10.緊急チームのたゆみない作業にもかかわらず、まだ瓦礫の下の死体をすべて引き上げたわけではなく、救助のため全都市部に手を伸ばすこともできないし、腐ってばらばらになった死体を引っぱり出すこともできません。そのため、ひどい悪臭がファルージャ郊外を越えて広がろうとしています。これは、市民が断言したように、米兵がファルージャを侵攻しながら、多数の家族を死へと追いやったことを証明しています。民間人の死体は、家屋内で、特に二つの橋の間の地域で射殺されて見つかり、年齢のまったく異なる、男性、女性、若者、老人、男女の子供たちです。その上、二体が、頭部を切断されて発見され、頭部はそれぞれの身体にくっつけてありました。市民の要求にもかかわらず、米兵は死体を片付けることを誰にも許可しませんでしたが、このことについて話すのは、重要なことです。

11.ファルージャの通りで、殉教者の死体が犬に食べられる場面は、メディアを通じて広く知れわたるようになりました。不注意にも死体を収容せず、通りと空き家内に寝かせたままにしたのは米軍で、彼らによる別の犯罪の明らかな証拠です。これは、あらゆる人権法と価値観に対する重大な違反行為の憂慮すべき証拠でもあります。この恐ろしい光景には、人間の良心を持つ人なら誰もが怒りを覚えますが、ブッシュ、ブレア、アラウィ、そして同種の吸血鬼どもの心を動かすことはありませんでした。

12.この報告書の日付までに、36以上のモスクが完全に破壊され、さらに24のモスクが一部壊されました。
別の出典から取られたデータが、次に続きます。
/-- An update that keeps a field of the record keeps it for every handle. -/
theorem req_setReq_keeps {β : Type} (g : Request → β) (s : State) (h k : Handle) (f : Request → Request)
    (hf : ∀ r, g (f r) = g r) : g ((s.setReq h f).req k) = g (s.req k) := by
  rcases req_setReq_cases s h k f with h1 | ⟨_, _, h1⟩
  · rw [h1]
  · rw [h1, hf]

@[simp] theorem known_setReq (s : State) (h k : Handle) (f : Request → Request) :
    (s.setReq h f).known k = s.known k := by
  cases h with
  | statusReq => cases k <;> rfl
  | user h =>
    cases k with
    | statusReq => rfl
    | user k =>
      simp only [State.known, State.hasRequest, State.setReq]
      by_cases hk : k = h
      · subst hk
        simp [findRequest_update_self]
      · rw [findRequest_update_ne hk]

@[simp] theorem known_setEp (s : State) (i : Nat) (f : Endpoint → Endpoint) (k : Handle) :
    (s.setEp i f).known k = s.known k := by cases k <;> rfl
@[simp] theorem known_afterRead (s : State) (r : Reg) (k : Handle) : (s.afterRead r).known k = s.known k := by
  cases k <;> simp [State.known, State.hasRequest]
@[simp] theorem known_afterWrite (s : State) (r : Reg) (v : Word) (k : Handle) :
    (s.afterWrite r v).known k = s.known k := by cases k <;> simp [State.known, State.hasRequest]

/-- The same table knows the same handles. -/
theorem known_eq_of_eq {s t : State} (h1 : t.reqs = s.reqs) (h : Handle) : t.known h = s.known h := by
  cases h <;> simp [State.known, State.hasRequest, h1]

@[simp] theorem known_setDev (s : State) (f : Device → Device) (k : Handle) : (s.setDev f).known k = s.known k := by
  cases k <;> rfl

/-- The same tables hold the same records. -/
theorem req_eq_of_eq {s t : State} (h1 : t.reqs = s.reqs) (h2 : t.statusReq = s.statusReq) (h : Handle) :
    t.req h = s.req h := by
  cases h
  · simp [State.req, h1]
  · simp [State.req, h2]

@[simp] theorem req_setEp (s : State) (i : Nat) (f : Endpoint → Endpoint) (h : Handle) :
    (s.setEp i f).req h = s.req h := by cases h <;> rfl
@[simp] theorem req_setDev (s : State) (f : Device → Device) (h : Handle) : (s.setDev f).req h = s.req h := by
  cases h <;> rfl
@[simp] theorem req_afterRead (s : State) (r : Reg) (h : Handle) : (s.afterRead r).req h = s.req h := by
  cases h <;> simp [State.req]
@[simp] theorem req_afterWrite (s : State) (r : Reg) (v : Word) (h : Handle) : (s.afterWrite r v).req h = s.req h := by
  cases h <;> simp [State.req]
@[simp] theorem req_returned (s : State) (r : Status) (h : Handle) : (s.returned r).req h = s.req h := by
  cases h <;> rfl
@[simp] theorem req_setByte (s : State) (a : Nat) (b : Byte) (h : Handle) : (s.setByte a b).req h = s.req h := by
  cases h <;> rfl

end Sys2Proof.Machine
end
これにより、米軍が宗教と文明国の価値観に対してどれだけの反感を抱いているかがわかります。彼らは盲目さゆえに、ファルージャの宗教シンボルをも憎悪するのです。

13.ファルージャでの戦争犯罪を隠す米軍によるひどい企てでは、死体を埋葬するためにやって来た何人かのボランティアが断言しているのですが、ファルージャでの戦争犯罪を隠す米軍による非道な企てにより、米軍と行動をともにしている報道記者達は、数珠のように並べられた死体とか、なぜ殺害されたかについて疑問を抱かせるような場所の写真を撮らせてもらえないそうです。写真を撮ったのは、死体を大きな袋に入れた後のことだけでした。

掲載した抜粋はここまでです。